Tabrakan di Poris! Kereta Bandara Soetta Anjlok Usai Hantam Truk Kontainer

Berita572 Dilihat

Tintaindonesia.id, Tangerang – Insiden kecelakaan melibatkan kereta bandara terjadi di wilayah Poris, Kota Tangerang, pada Jumat (20/2/2026) pagi. Rangkaian Kereta Api Commuter Line Bandara Soekarno-Hatta (Basoetta) dilaporkan menabrak sebuah truk kontainer di perlintasan sebidang antara Stasiun Poris dan Stasiun Batu Ceper sekitar pukul 06.05 WIB. Akibat benturan tersebut, satu rangkaian kereta keluar jalur dan mengalami anjlok.

Peristiwa ini langsung menyebabkan gangguan operasional perjalanan kereta di lintas Tangerang–Jakarta. Sejumlah perjalanan kereta terpaksa dihentikan sementara guna memastikan keselamatan penumpang serta memberikan ruang bagi proses evakuasi di lokasi kejadian.

Berdasarkan dokumentasi foto dan video yang beredar, bagian depan kereta tampak mengalami kerusakan cukup parah akibat benturan dengan truk kontainer. Kendaraan truk yang terlibat juga terlihat masih berada di sekitar rel saat proses penanganan berlangsung.

Baca : OTT Depok, Reformasi Moral dan Diamnya Presiden

Pihak KAI Commuter menyampaikan bahwa insiden tersebut berdampak pada pola operasi perjalanan kereta. Beberapa jadwal perjalanan terpaksa dibatalkan maupun dialihkan untuk meminimalisir dampak terhadap pengguna jasa transportasi kereta.

Akibat gangguan ini, layanan Commuter Line relasi Duri–Tangerang sempat mengalami pembatasan perjalanan. Sebagian perjalanan hanya dilayani hingga stasiun tertentu, sementara perjalanan menuju Bandara Soekarno-Hatta dilakukan penyesuaian.

Untuk mengantisipasi dampak terhadap penumpang, KAI Commuter menyediakan layanan pengembalian dana penuh bagi pengguna yang terdampak pembatalan perjalanan. Selain itu, petugas juga membantu penumpang mendapatkan alternatif transportasi lanjutan.

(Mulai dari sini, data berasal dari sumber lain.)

-- ==== Sys2Proof/Certificates/Slice0/Obligations.lean ====
section
/-! DEFINITION. The statements for the provers. Each docstring names the rules of spec/ that its statement formalises. -/

open Sys2Proof Sys2Proof.Machine

/-! ## Encoding (spec/11) -/

/-- Words that spec/11 and the instruction descriptions write out, and words put together from Tables 11-4 and 11-6, decode to the
instructions they stand for: one or more of each form of Table 11-4 and of each family of Table 11-8. -/
def Obligations.DecodeWords : Prop :=
  (decode [0x01061029] = .ok (.sadd { d := 3, a := 4, b := 5, rsv := 0, w := 1 }, 1)
    ∧ decode [0x2E0A0000, 0xFFFFFFFF] = .ok (.slit { d := 5, a := 0, imm := 0 } 0xFFFFFFFF, 2)
    ∧ decode [0x300A20D4] = .ok (.sld { d := 5, buf := 2, sx := 6, w := 2, scope := 4 }, 1)
    ∧ decode [0x40FFFFFE] = .ok (.jmp { off := 0xFFFFFE }, 1)
    ∧ decode [0x41000005] = .ok (.call { off := 5 }, 1)
    ∧ decode [0x4201F800] = .ok (.ret { d := 0, a := 126, sub := 0 }, 1)
    ∧ decode [0x47260005] = .ok (.lbr { a := 0x13, off := 5 }, 1)
    ∧ decode [0x48000000] = .ok (.ljoin { d := 0, a := 0, sub := 0 }, 1))
  ∧ (decode [0x50000034] = .ok (.fence { d := 0, a := 0, sub := 0x34 }, 1)
    ∧ decode [0x52142C01] = .ok (.bara { d := 10, a := 11, sub := 1 }, 1)
    ∧ decode [0x55120004] = .ok (.tlrd { d := 9, a := 0, sub := 4 }, 1)
    ∧ decode [0x58000031, 3, 1, 0xF] = .ok (.phint { d := 0, a := 0, sub := 0x31 } 3 1 0xF, 4)
    ∧ decode [0x59000D05] = .ok (.trap { d := 0, a := 3, sub := 0x105 }, 1)
    ∧ decode [0x5B0E0111] = .ok (.srd { d := 7, a := 0, sub := 0x111 }, 1)
    ∧ decode [0x5C001D01] = .ok (.swr { d := 0, a := 7, sub := 0x101 }, 1)
    ∧ decode [0x600C2000] = .ok (.smwait { d := 6, a := 8, sub := 0 }, 1)
    ∧ decode [0x62081428] = .ok (.stlbVa { d := 4, a := 5, rsv := 0, scope := 5 }, 1)
    ∧ decode [0x63142C00] = .ok (.mappg { d := 10, a := 11, sub := 0 }, 1)
    ∧ decode [0x64183400] = .ok (.frpost { d := 12, a := 13, sub := 0 }, 1))
  ∧ (decode [0x85404002, 0, 0x03880012] = .ok (.vcvt { Lane.zero with vd := 8, va := 2, type := 7, sat := 1, imm := 0x12 }, 3)
    ∧ decode [0x90004002, 0, 0x0580002B] = .ok (.vshfl { Lane.zero with vd := 8, va := 2, type := 11, imm := 43 }, 3)
    ∧ decode [0x90C0280C, 0, 0x01100000] = .ok (.vred { Lane.zero with vd := 5, va := 12, type := 2, rm := 1 }, 3)
    ∧ decode [0x91C01801, 0x00400000, 5] = .ok (.vmsk { Lane.zero with vd := 3, va := 1, vb := 2, imm := 5 }, 3)
    ∧ decode [0x98004002, 0x00A00000, 0x01000000] = .ok (.vhaar { Lane.zero with vd := 8, va := 2, vb := 5, type := 2 }, 3)
    ∧ decode [0x98801800, 0x0000008C, 0x01000001] = .ok (.vthrSet { Lane.zero with vd := 3, ss := 17, bsb := 1, type := 2, imm := 1 }, 3)
    ∧ decode [0x99002006, 0x00E00000, 0x008002EC] = .ok (.vdigit { Lane.zero with vd := 4, va := 6, vb := 7, type := 1, imm := 0x2EC }, 3))
  ∧ (decode [0x9C005003, 0x01600000, 0x28862000] = .ok (.vld { Lane.zero with vd := 10, va := 3, vb := 11, mask := 2, minv := 1, type := 1, fs := 1, scope := 4, ord := 1 }, 3)
    ∧ decode [0x9C400003, 0x0000004E, 0] = .ok (.vst { Lane.zero with va := 3, ss := 9, bsb := 1, bsc := 1 }, 3)
    ∧ decode [0x9E006004, 0x01A03800, 0x00800000] = .ok (.vatom { Lane.zero with vd := 12, va := 4, vb := 13, vc := 14, type := 1 }, 3)
    ∧ decode [0x9E800002, 0x00A01800, 1] = .ok (.vhist { Lane.zero with va := 2, vb := 5, vc := 6, imm := 1 }, 3)
    ∧ decode [0x9EC00001, 0x00400000, 1] = .ok (.vpref { Lane.zero with va := 1, vb := 2, imm := 1 }, 3))
  ∧ decode [0xA5401828, 0x02E00000, 0] = .ok (.htwr { Lane.zero with vd := 3, va := 40, vb := 23 }, 3)
  ∧ decode [0xA6C01003, 0x00A0A000, 7] = .ok (.mmasp { Lane.zero with vd := 2, va := 3, vb := 5, vc := 40, imm := 7 }, 3)
  ∧ decode [0xAC00A015, 0x00200800, 0] = .ok (.kvapp { Lane.zero with vd := 20, va := 21, vb := 1, vc := 2 }, 3)
  ∧ decode [0xB0403005, 0x05002000, 0x88] = .ok (.xgath { Lane.zero with vd := 6, va := 5, vb := 40, vc := 8, imm := 0x88 }, 3)
  ∧ decode [0xB4406005, 0x01200000, 1] = .ok (.qpush { Lane.zero with vd := 12, va := 5, vb := 9, imm := 1 }, 3)
  ∧ decode [0xB4C03808, 0, 0] = .ok (.npost { Lane.zero with vd := 7, va := 8 }, 3)
  ∧ decode [0xB5803882, 0x01200000, 0] = .ok (.spsend { Lane.zero with vd := 7, va := 130, vb := 9 }, 3)

/-- Decoding and encoding agree (R286, R288): the words of every well-formed instruction that has an encoding, with any words after
them, decode to that instruction and to their number. No operand value loses a bit. -/
def Obligations.DecodeEncode : Prop :=
  ∀ (i : Instr) (rest : List Word32), i.WellFormed → i.enc.isSome = true → decode (encode i ++ rest) = .ok (i, (encode i).length)

/-- The other direction (R295): words that decode to an instruction are the words of its encoding, and the instruction is well formed.
So no two instructions share words, and no bit of a word is ignored. R278, R280: a word whose bits [31:30] are 0b11 is a clause header,
and is no instruction in a clause body. -/
def Obligations.EncodeDecode : Prop :=
  (∀ (ws : List Word32) (i : Instr) (n : Nat), decode ws = .ok (i, n) → i.WellFormed ∧ i.enc.isSome = true ∧ encode i = ws.take n)
  ∧ (∀ (w : Word32) (rest : List Word32), w.extractLsb' 30 2 = 3 → decode (w :: rest) = .error .header)

/-! ## Steps and reset -/

/-- A step runs the decoded instruction: with a clause granted, no move scheduled and nothing to come first, the words at issue decode
to the instruction that the step executes, the path's replay entry, if there is one, giving its operands (R260, R261); then the time
that the step takes passes. What passes with time is the model's choice (log entry 2): TIMER, the time since PERST#, the step count, the
power in PWRSTAT (R461), and of each group its hang counter with what R220 does where it reaches the limit, and the cycles it has waited
for a grant; a grant set aside whose path has moved, trapped or stopped ends (R251). No other register, no path and no byte of memory
changes. -/
def Obligations.StepRunsDecoded : Prop :=
  (∀ (s t : State) (i : Instr) (n : Nat), s.schedule = [] → s.granted = true → s.tripped = false → s.before = none →
    decode s.path.words = .ok (i, n) → exec i s.withOperands = .next t → step s = .next t.passTime)
  ∧ (∀ s : State, (s.path.replay = [] → s.withOperands = { s with g := { s.g with ovr := none } })
      ∧ ∀ r rest, s.path.replay = r :: rest → s.withOperands = { s with g := { s.g with ovr := r.ops.map fun o => ⟨o.1, o.2, r.lmask⟩ } })
  ∧ ∀ t : State,
    t.passTime = { t with steps := t.steps + 1, sincePerst := t.passTime.sincePerst, quarters := t.passTime.quarters, g := t.passTime.g
                          others := t.passTime.others
                          regs := { t.regs with timer := t.passTime.regs.timer, pwrstat := t.passTime.regs.pwrstat } }
      ∧ (∀ k, k < 16 ∨ 32 ≤ k → t.passTime.regs.pwrstat.getLsbD k = t.regs.pwrstat.getLsbD k)
      ∧ t.sincePerst ≤ t.passTime.sincePerst ∧ (∀ q, q ∈ t.passTime.quarters ↔ q ∈ t.quarters ∧ t.stillGranted q.1 q.2.1 = true)
      ∧ t.passTime.g = { t.g with hang := t.passTime.g.hang, waited := t.passTime.g.waited, gstat := t.passTime.g.gstat
                                  hangPending := t.passTime.g.hangPending }
      ∧ (∀ k, k ≠ 2 → t.passTime.g.gstat.getLsbD k = t.g.gstat.getLsbD k)
      ∧ t.passTime.path = t.path ∧ (∀ a, t.passTime.byte a = t.byte a) ∧ t.passTime.others.map (·.id) = t.others.map (·.id)

/-- R280, R287, R295: words that decode to no instruction make the step take the trap of their cause, with the frame's instruction
words, before any effect; a RET, or a taken branch on a condition mask, whose fields are wrong takes the trap of a target that is
refused first. An agent's move that the schedule names comes before any instruction, and leaves the list (the model's choice, log entry 1).
R462: after a thermal trip no group issues: a step with nothing scheduled changes only what passes with time (log entry 2).
Every instruction and every event of the table answers a next state in every state, and so does every step: no fault and no refusal. -/
def Obligations.StepOtherwise : Prop :=
  (∀ (s s₁ : State) (e : DecodeError), s.schedule = [] → s.granted = true → s.tripped = false → s.before = none →
    s.live = true → (s.g.path? s.slot).isSome = true → decode s.path.words = .error e →
    let w := s.path.words.headD 0
    let target := if e = .field then s.badTransfer w else none
    ((target = none ∧ s₁ = s) ∨ (∃ x, target = some x ∧ Does (checkTarget x) s () s₁) →
      step s = .next (s₁.enterHandler
        { trap := { cause := (errorCause (errorOn s.g.die e w)).1, sub := (errorCause (errorOn s.g.die e w)).2
                    lmask := s₁.path.mask, va := 0, kind := 0, level := 0xF }
          iw := if e = .header then [w] else s₁.path.frameWords }).passTime)
    ∧ ∀ x t, target = some x → runAct (checkTarget x) s = (.error (.trap t), s₁) →
      step s = .next (s₁.enterHandler { trap := t, iw := s₁.path.frameWords }).passTime)
  ∧ (∀ (s t : State) (e : Instr) (rest : List Instr), s.schedule = e :: rest → exec e { s with schedule := rest } = .next t →
    step s = .next t.passTime)
  ∧ (∀ s : State, s.schedule = [] → s.tripped = true → step s = .next s.passTime)
  ∧ ((∀ (i : Instr) (s : State), ∃ t, exec i s = .next t) ∧ ∀ s : State, ∃ t, step s = .next t)

/-- The state after reset: the machine waits for PERST# (R454), and the system registers hold the values of their tables: FRCTL.LOGN 4
(R131), SCHEDCTL.AGE 1000 (R246), PRECTL.LIMIT 2048 (R263), RINGCTL.TMO 200 (R277), LICHCTL.SWAPDELTA 4 on the A-dies (R46), and the size
predictor of every die four sectors (R54). That memory lists nothing, its bytes at their first values (log entry 72), and that no node is
posted and no group is resident (log entries 71 and 6) is the model's choice. -/
def Obligations.Reset : Prop :=
  let s := State.reset
  Memory.wf s.mem = true ∧ s.mem = [] ∧ s.perst = false ∧ s.live = false ∧ s.others = [] ∧ s.nodes = []
    ∧ s.regs.get 0x104 = 4 ∧ s.regs.get 0x107 = 1000 <<< 16 ∧ s.regs.get 0x10B = 2048 ∧ s.regs.get 0x10C = 200
    ∧ s.readDie 0 0x80 = 0x40 ∧ s.readDie 1 0x80 = 0x40 ∧ s.readDie 2 0x80 = 0
    ∧ ∀ (d : BitVec 2) (i : Nat), 4 - ((s.die d).predictor.get i).toNat = 4

/-! ## Scalar instructions (spec/12 R291 to R317) -/

/-- Reading S[n] (R285, R206, R260): the register's value; the captured value where a replay entry executes; a wait while a command or
the other path has still to write it; ECC where it holds a soft error. R285, R206, R251: a row of Table 12-1 or 12-2 whose first operand
waits gives up its grant, which YLD makes a YIELD, and changes nothing else but that its path is known to wait for what Table 8-6 lists
(R219; which stalls these are is DEDUCED, log entry 81); one whose first operand holds a soft error takes the trap ECC before any effect.
R226, R281: an instruction of `n` words that retires raises the path's clock by 1, but not in supervisor mode; the path goes on in the
clause while words are left, else to the header that follows, with its grant ended. That a header at 2^56 or above is left to its fetch is
the model's choice (log entry 50). Nothing else changes. R281: a transfer moves the path to its target header: its clause and its grant
end, and outside supervisor mode its clock rises by 1. -/
def Obligations.OperandsAndRetiring : Prop :=
  (∀ (s : State) (n : BitVec 7),
    (s.g.ovr = none → s.busyReg n = false → s.isSoft (.sreg s.g.id n.toNat) = false →
      Gives (readSA n) s (s.g.sregs.get n.toNat) ∧ Gives (readSB n) s (s.g.sregs.get n.toNat))
    ∧ (∀ c, s.g.ovr = some c → Gives (readSA n) s c.a ∧ Gives (readSB n) s c.b)
    ∧ (s.g.ovr = none → s.busyReg n = true → Stalls (readSA n) s ∧ Stalls (readSB n) s)
    ∧ (s.g.ovr = none → s.busyReg n = false → s.isSoft (.sreg s.g.id n.toNat) = true →
      Raises (readSA n) s { cause := cECC, sub := 2, lmask := s.path.mask, va := 0, kind := 0, level := 0xF }))
  ∧ (∀ (i : Instr) (s : State) (a : BitVec 7),
    (table12_1 i).map (fun r => r.1.a) = some a ∨ (table12_1One i).map (fun r => r.1.a) = some a
      ∨ (table12_1Old i).map (fun r => r.1.a) = some a ∨ (table12_2 i).map (fun r => r.1.a) = some a →
    (Stalls (readSA a) s → exec i s = .next s.stallPath ∧ s.wroteNothing s.stallPath ∧ s.stallPath.granted = false
      ∧ ((s.g.path? s.slot).isSome = true → s.stallPath.path = { s.path with stalled := true }))
    ∧ ∀ t, Raises (readSA a) s t → exec i s = .next (s.takeTrap t))
  ∧ (∀ (s : State) (n : Nat), s.path.replay.length ≤ 1 →
    s.wroteNothing (s.retire n)
    ∧ (s.retire n).path.clock = (if s.g.supv then s.path.clock else s.path.clock + 1)
    ∧ (s.path.off + n ≤ bodyLen s.path.header → s.path.off + n ≠ 0 → s.path.clause.isSome = true →
        (s.retire n).path.pc = s.path.pc ∧ (s.retire n).path.off = s.path.off + n ∧ (s.retire n).granted = s.granted)
    ∧ (bodyLen s.path.header < s.path.off + n →
        (s.retire n).path.pc = s.path.pc + BitVec.ofNat 56 (4 * (bodyLen s.path.header + 1)) ∧ (s.retire n).path.off = 0
          ∧ (s.retire n).path.top = decide (2 ^ 56 ≤ s.path.pc.toNat + 4 * (bodyLen s.path.header + 1))
          ∧ (s.retire n).path.clause = none ∧ (s.retire n).granted = false))
  ∧ (∀ (s : State) (target : BitVec 56),
    let t := s.transfer target
    t.path.pc = target ∧ t.path.off = 0 ∧ t.path.clause = none ∧ t.granted = false ∧ s.wroteNothing t
      ∧ t.path.clock = (if s.g.supv then s.path.clock else s.path.clock + 1))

Baca juga : Resmi Dilantik, PC IPNU-IPPNU Kabupaten Tangerang Siap Perkuat Kaderisasi 2025–2027

Dalam keterangan resminya, manajemen KAI Commuter memastikan bahwa tidak terdapat korban jiwa dalam insiden tersebut. Seluruh penumpang dan petugas kereta berhasil dievakuasi dengan selamat dari rangkaian yang mengalami anjlok.

Proses evakuasi kereta dan perbaikan jalur rel dilakukan oleh petugas gabungan guna mempercepat normalisasi operasional. Pihak terkait juga melakukan pemeriksaan lebih lanjut untuk mengetahui penyebab pasti kecelakaan tersebut.

Sementara itu, arus lalu lintas di sekitar lokasi kejadian sempat mengalami kemacetan akibat aktivitas evakuasi dan penanganan di perlintasan. Aparat kepolisian bersama petugas setempat melakukan pengaturan lalu lintas dan mengimbau masyarakat untuk berhati-hati saat melintas di kawasan tersebut.